Spelacchio, gaffe al funerale di una vittima di malgoverno

Mercoledì 10 Gennaio 2018 di Mario Ajello
Doveva essere deposto, come un caro estinto qual è, insieme ai suoi addobbi, alle palle di Natale pendenti dai rami secchi, ma anche alle centinaia di bigliettini appesi alle sue spoglie, del tipo: «Sei orrendo ma ti voglio bene». E così, la salma di Spelacchio è stata svestita. 

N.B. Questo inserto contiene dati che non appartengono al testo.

/-- The compressed body and its length in 64-byte units (R135, R138). -/
def compressBody (w : Nat) (codes : List Nat) : List (List RawSlot) × List Byte :=
  let cols := (List.range 32).map fun n => compressCol w ((List.range 128).map fun k => codes.getD (tileIndex k n) 0)
  (cols, cols.flatMap (sectionOf w))

/-- The ew bytes that gsize uses; the reserved ones zero (R137). -/
def ewUsed (gsize : Nat) (ew : List Byte) : List Byte :=
  takePad 0 128 (ew.take (if gsize = 1 then 64 else if gsize = 2 then 32 else 128))

/-- What the compressor writes for a tile of width w (R137, R138): header and body. -/
def compressTile (w gsize : Nat) (ew : List Byte) (codes : List Nat) : List Byte :=
  let (cols, body) := compressBody w codes
  let blen := cdiv body.length 64
  if 8 * w ≤ blen then hdrBytes w gsize true (8 * w) [] (ewUsed gsize ew) ++ denseBody w codes
  else hdrBytes w gsize false blen (cols.map List.length) (ewUsed gsize ew) ++ takePad 0 (64 * blen) body

/-- A quantised weight tile (R480): 4,096 values by bit-string index; the tile's header bytes for ew, its codes, and clips. -/
def quantTile (q : Quant) (vals : List W32) : List Byte × List Nat × Nat :=
  let groups := 128 / q.blk
  let outs := (List.range 32).map fun n => (List.range groups).map fun g =>
    let xs := (List.range q.blk).map fun i => vals.getD (tileIndex (g * q.blk + i) n) 0
    let e := blockE8 q.fmt q.zp q.ecap xs
    (e, quantSection q.fmt q.zp false xs.length xs (xs.map (quantElem q.fmt q.zp e)))
  let ew := (List.range 128).map fun i => BitVec.ofNat 8 (((outs.getD (i % 32) []).getD (i / 32) (0, ⟨[], [], 0, 0⟩)).1)
  let codes := (List.range 4096).map fun x =>
    let k := 4 * (x / 128) + x % 4
    let n := x / 4 % 32
    (((outs.getD n []).getD (k / q.blk) (0, ⟨[], [], 0, 0⟩)).2.codes).getD (k % q.blk) 0
  (ew, codes, ((outs.map fun l => (l.map fun o => o.2.clips).sum).sum))

end Sys2Proof.Machine
end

Come quella del dittatore georgiano in «Morto Stalin se ne fa un altro», gustosissimo film appena uscito nelle sale con Steve Buscemi nella parte di Kruscev e un Berija strepitoso. Ma il che fare? - questa invece è una citazione leninista - è immediatamente piombato sul povero abete rosso che sembrava destinato al Paradiso (dei bruttini) e allora contrordine compagni. Spelacchio, dopo la svestizione, è stato subito rivestito, con tanto di luci smontate, rimontate e riaccese dai tecnici del Comune inerpicati sullo scheletro, per tenerlo a Piazza Venezia fino a giovedì.

Quando verrà celebrato un funerale in pompa magna - Giuseppe Gioachino Belli dove sei? non puoi raccontarci tu le esequie dell’abete rachitico come facevi con quelle dei grassi papi? - e poi come estrema fatica e come tormento supplementare gli toccherà reincarnarsi forse in una casetta per mamme e bebè, con tanto di fasciatoio, nella sua Val di Fiemme in cui farà ritorno e in parte anche in una non ben identificata «creazione artistica» che resterà quaggiù come monumento all’autolesionismo locale. 

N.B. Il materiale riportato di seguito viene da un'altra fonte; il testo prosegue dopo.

/-- A restore-form DRAIN loads the slot; the flag sets SLOT_SAT (R127). -/
def drainRestore (s : State) (o : DrainOp) (add : Bool) : State × Bool :=
  (List.range 8).foldl (fun a e => (List.range o.m).foldl (fun a v => (List.range 32).foldl (fun (s, sat) col =>
    let k := loftKey o.core o.unit e (loftIndex o.unit o.cnt o.slot v col)
    let w := s.mem.le (o.desc.dst + 256 * o.m * e + 8 * (32 * v + col)) 8
    let (x, r) := restorePair (Entry.ofWord (BitVec.ofNat 64 w))
    if add then
      let (y, ov) := (s.loftAt k).take x.s x.c
      (s.setLoft k y, sat || r || ov)
    else (s.setLoft k x, sat || r)) a) a) (s, false)

/-! ## FIN (R226 to R232) -/

/-- How an operand of FIN lies in the storeroom (R227, R229). -/
inductive FinSrc where
  | rows (a : Nat) (f : Fmt) (g : Nat) (crt : Bool)
  | strided (a : Nat) (f : Fmt) (tr : Bool) (srs ses : Nat)
  deriving DecidableEq, Repr

/-- Up to the next multiple of 64. -/
def up64 (n : Nat) : Nat := cdiv n 64 * 64

/-- A block-integer operand packed as R227 gives, of R rows of L elements. -/
def finActOp (a : Nat) (f : Fmt) (g : Nat) (crt : Bool) (r l : Nat) : ActOp :=
  let m := a + up64 (r * l * f.bits / 8)
  { code := a, metaA := m, crate := if crt then some (m + up64 (2 * (r * l / g))) else none, fmt := f, g := g, k := l }

/-- One float element in memory. -/
def Mem.floatAt (m : Mem) (f : Fmt) (a : Nat) : W32 :=
  match f with
  | .bf16 => bfToF (BitVec.ofNat 16 (m.le a 2))
  | _ => w32 (m.le a 4)

/-- Row r of an operand of R rows of L elements, converted to fp32. -/
def finRow (mem : Mem) (src : FinSrc) (rn l r : Nat) : List W32 :=
  match src with
  | .rows a f g crt =>
    if f.isBlock then (List.range (l / 128)).flatMap fun j => mem.blockToF (finActOp a f g crt rn l) r j
    else (List.range l).map fun c => mem.floatAt f (a + (r * l + c) * (f.bits / 8))
  | .strided a f tr srs ses =>
    (List.range l).map fun c => mem.floatAt f (if tr then a + c * srs + r * ses else a + r * srs + c * ses)

/-- Element-wise operations (R230). -/
def finElem (op : Nat) (p0 p1 x b : W32) : W32 :=
  if op = 0x00 then x
  else if op = 0x01 then fadd x b
  else if op = 0x02 then fmul x b
  else if op = 0x03 then ffma x p0 p1
  else if op = 0x04 then fmaxOf x b
  else if op = 0x05 then fminOf x b
  else if op = 0x08 then (if fIsNan x then fnan else if flt 0 x then x else 0)
  else if op = 0x09 then
    let u := fmul x x
    let z := fmul 0x3F4C_422A (ffma 0x3D37_2713 (fmul u x) x)
    fmul (fmul 0x3F00_0000 x) (fadd fone (ftnh z))
  else if op = 0x0A then fmul x (fsig x)
  else if op = 0x0B then fsig x
  else if op = 0x0C then ftnh x
  else if op = 0x0D then fexp (fmul p0 x)
  else fmul (fmul x (fsig x)) b

/-- A natural number as fp32. -/
def fOfNat (n : Nat) : W32 := fround { m := n, e := 0 } false

/-- One row of a row operation (R231): the destination row, and the record's new bytes with their offset in it. `gain`: rows of
B; `rec`: the record's words. -/
def finRowOp (op : Nat) (p0 p1 : W32) (x : List W32) (gain bias : List W32) (rc : List W32) : List W32 × Nat × List W32 :=
  let l := x.length
  let zeros := x.map fun _ => (0 : W32)
  let ninf := finf true
  if op = 0x20 then
    let s := x.map (fmul p0)
    let m := rowmax s
    let e := s.map fun v => fexp (fsub v m)
    let sg := rowsum e
    (if m = ninf then zeros else e.map fun v => fdiv v sg, 0, [])
  else if op = 0x21 then
    let q := fdiv (rowsum (x.map fun v => fmul v v)) (fOfNat l)
    let k := frsq (fadd q p0)
    (x.zipWith (fun v g => fmul (fmul v k) g) gain, 0, [])
  else if op = 0x22 then
    let mu := fdiv (rowsum x) (fOfNat l)
    let d := x.map fun v => fsub v mu
    let v := fdiv (rowsum (d.map fun v => fmul v v)) (fOfNat l)
    let k := frsq (fadd v p0)
    ((d.zip (gain.zip bias)).map fun (dc, g, b) => ffma (fmul dc k) g b, 0, [])
  else if op = 0x23 then
    let t := (rc.getD 0 0).toNat
    let s := x.map (fmul p0)
    let m := rowmax s
    let e := s.map fun v => fexp (fsub v m)
    let sg := rowsum e
    if l ≤ t ∨ m = ninf then (zeros, 4, [0])
    else
      (e.zipIdx.map fun (v, c) => fmul p1 (fsub (fdiv v sg) (if c = t then fone else 0)), 4,
        [fadd (fsub m (s.getD t 0)) (flog sg)])
  else
    let m0 := rc.getD 0 0
    let l0 := rc.getD 1 0
    let s := x.map (fmul p0)
    let m1 := fmaxOf m0 (rowmax s)
    let y := if m1 = ninf then zeros else s.map fun v => fexp (fsub v m1)
    let al := if m1 = ninf then fone else fexp (fsub m0 m1)
    (y, 0, [m1, ffma l0 al (rowsum y), al, 0])

/-! ## OPT (R234 to R243) -/

/-- The unit of a remainder, as an exponent (R234). -/
def remUnit (w : W16) (neg : Bool) : Int :=
  let e := w.toNat / 128 % 256
  let ee : Int := if e = 0 then 1 else e
  if w.toNat % 128 = 0 ∧ 2 ≤ ee ∧ neg then ee - 151 else ee - 150

/-- The master value of a weight and its remainder (R234). -/
def optDecode (w rho : W16) : W32 :=
  let f := bfToF w
  if !fIsFinite f then f
  else
    let r := signed 16 rho.toNat
    let mag := (fdy f).abs.add { m := r, e := remUnit w (decide (r < 0)) }
    let neg := bit f 31
    fround (if neg then mag.neg else mag) neg

/-- Split a finite master value (R235). -/
def optSplit (v : W32) : W16 × W16 :=
  let u := v.toNat % 0x8000_0000
  let w : W16 := BitVec.ofNat 16 ((u + 0x8000) / 0x1_0000 + (if bit v 31 then 0x8000 else 0))
  let diff := (fdy v).abs.sub (fdy (bfToF w)).abs
  let ue := remUnit w (decide (diff.m < 0))
  let q := ({ diff with e := diff.e - ue } : Dy).round
  (w, BitVec.ofNat 16 (wrapN 16 q))

/-- The parameter block of R236. -/
structure OptPar where
  alg : Nat
  tinc : Bool
  macc : Bool
  mchk : Bool
  lr : W32
  b1 : W32
  omb1 : W32
  b2 : W32
  omb2 : W32
  eps : W32
  wd : W32
  gs : W32
  p1 : W32
  p2 : W32
  lo : W32
  hi : W32
  deriving DecidableEq, Repr

def Mem.optPar (m : Mem) (a : Nat) : OptPar :=
  let b := (m.byte a).toNat
  let f (i : Nat) : W32 := w32 (m.le (a + i) 4)
  { alg := b % 2, tinc := b.testBit 1, macc := b.testBit 2, mchk := b.testBit 3, lr := f 4, b1 := f 8, omb1 := f 12, b2 := f 16,
    omb2 := f 20, eps := f 24, wd := f 28, gs := f 32, p1 := f 36, p2 := f 40, lo := f 44, hi := f 48 }

/-- The block after the advance of p1 and p2 (R237). -/
def OptPar.advance (p : OptPar) : OptPar :=
  if p.alg = 0 ∧ p.tinc then { p with p1 := fmul p.p1 p.b1, p2 := fmul p.p2 p.b2 } else p

/-- What OPT makes of one element: new weight, remainder, m, v; the value for a quantised copy; D and M for the sums; whether
it was skipped or clamped (R237, R238). -/
structure OptOut where
  w : W16
  rho : W16
  m : W32
  v : W32
  copy : W32
  dd : W32
  mm : W32
  skip : Bool
  clip : Bool
  deriving DecidableEq, Repr

/-- One element of OPT. -/
def optElem (p : OptPar) (w rho : W16) (grad m0 v0 : W32) : OptOut :=
  let mm := optDecode w rho
  let g := fmul p.gs grad
  let m1 := if p.alg = 0 then ffma p.b1 m0 (fmul p.omb1 g) else ffma p.b1 m0 g
  let v1 := if p.alg = 0 then ffma p.b2 v0 (fmul p.omb2 (fmul g g)) else v0
  let c1 := fdiv fone (fsub fone p.p1)
  let c2 := fdiv fone (fsub fone p.p2)
  let d := if p.alg = 0 then fdiv (fmul m1 c1) (fadd (fsqrt (fmul v1 c2)) p.eps) else m1
  let dd := fmul (fneg p.lr) (ffma p.wd mm d)
  let mn := fadd mm dd
  let fin := fIsFinite g && fIsFinite m1 && (p.alg != 0 || fIsFinite v1) && fIsFinite d && fIsFinite dd && fIsFinite mn
  if !fin then { w := w, rho := rho, m := m0, v := v0, copy := mm, dd := 0, mm := 0, skip := true, clip := false }
  else if 0x7F7F_8000 ≤ mn.toNat % 0x8000_0000 then
    { w := if bit mn 31 then 0xFF7F else 0x7F7F, rho := 0x7FFF, m := m1, v := v1, copy := mn, dd := dd, mm := mm, skip := false,
      clip := true }
  else
    let (w1, r1) := optSplit mn
    { w := w1, rho := r1, m := m1, v := v1, copy := mn, dd := dd, mm := mm, skip := false, clip := false }

/-- The ratio of a monitor: sqrt(USQ / WSQ), with 0 / 0 taken as +0 (R241, R242). -/
def monRatio (usq wsq : W32) : W32 :=
  if feq usq 0 && feq wsq 0 then 0 else fsqrt (fdiv usq wsq)

/-- A ratio outside the window, or NaN (R242). -/
def ratioOut (r lo hi : W32) : Bool := fIsNan r || flt r lo || flt hi r

end Machine
end Sys2Proof
end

Intanto, «e fai le valigie, e posa le valigie», come si sghignazza sul web, e insomma smontalo, rimontalo, prepara la partenza, bloccala, muovilo, fermalo... Nel tentennamento più plateale, nella vaghezza più totale da parte di chi mai ha saputo prendersi cura di lui e anche nella fase dello smaltimento (a cui secondo i suoi fan dovrà seguire la beatificazione o almeno l’imbalsamazione) non sa come maneggiare il poveretto. 

Ecco, nella Roma invasa dai rifiuti Spelacchio è diventato il rifiuto più ingombrante che c’è. Lui non fa problemi - e twitta così: «Dice che forse me vonno mette ar museo. A Caravaggio, scansete!» - ma anche la sua rimozione si sta rivelando un problema di tempi e di modi e ieri l’Urbe ha vissuto un’altra giornata di suspense per il suo albero che non è destinato a riposare in pace pur essendo già morto da un pezzo. Non volendo aggiungere rifiuto ai rifiuti straboccanti, per ora lo hanno lasciato lì. E nelle sue esequie rinviate c’è l’ennesima riprova dell’incertezza che grava su tutti gli scarti capitolini.

Perfino su quello che è diventato il più famoso di tutti, il più pop di ogni altro e che sarebbe potuto assurgere, con un po’ di lungimiranza in più, a emblema di come il Comune che non ha saputo maneggiare la sua vita poteva diventare il buon regista di una sua morte lineare, senza ulteriori scossoni e polemiche, sanamente priva di sovrastrutture sociologizzanti, del tipo eco-equo-solidali, così espresse dalla sindaca: «Di Spelacchio, di questa star internazionale, vogliamo fare un esempio concreto di riuso creativo». Anche se lui recalcitra via web: «Dopo che divento ‘na casetta pe’ ‘e mamme, che artro devo fa’? Spazza’ pure pe’ tera?». 

Insomma, la sfortuna del malcapitato ospite continua. E il volersene liberare ma non essere capaci di farlo rappresenta platealmente quel deficit di decisione istituzionale che, in tanti altri campi, ben più importanti rispetto alla sorte di un abete, i romani ben conoscono. In questo, Spelacchio è diventato uno di noi.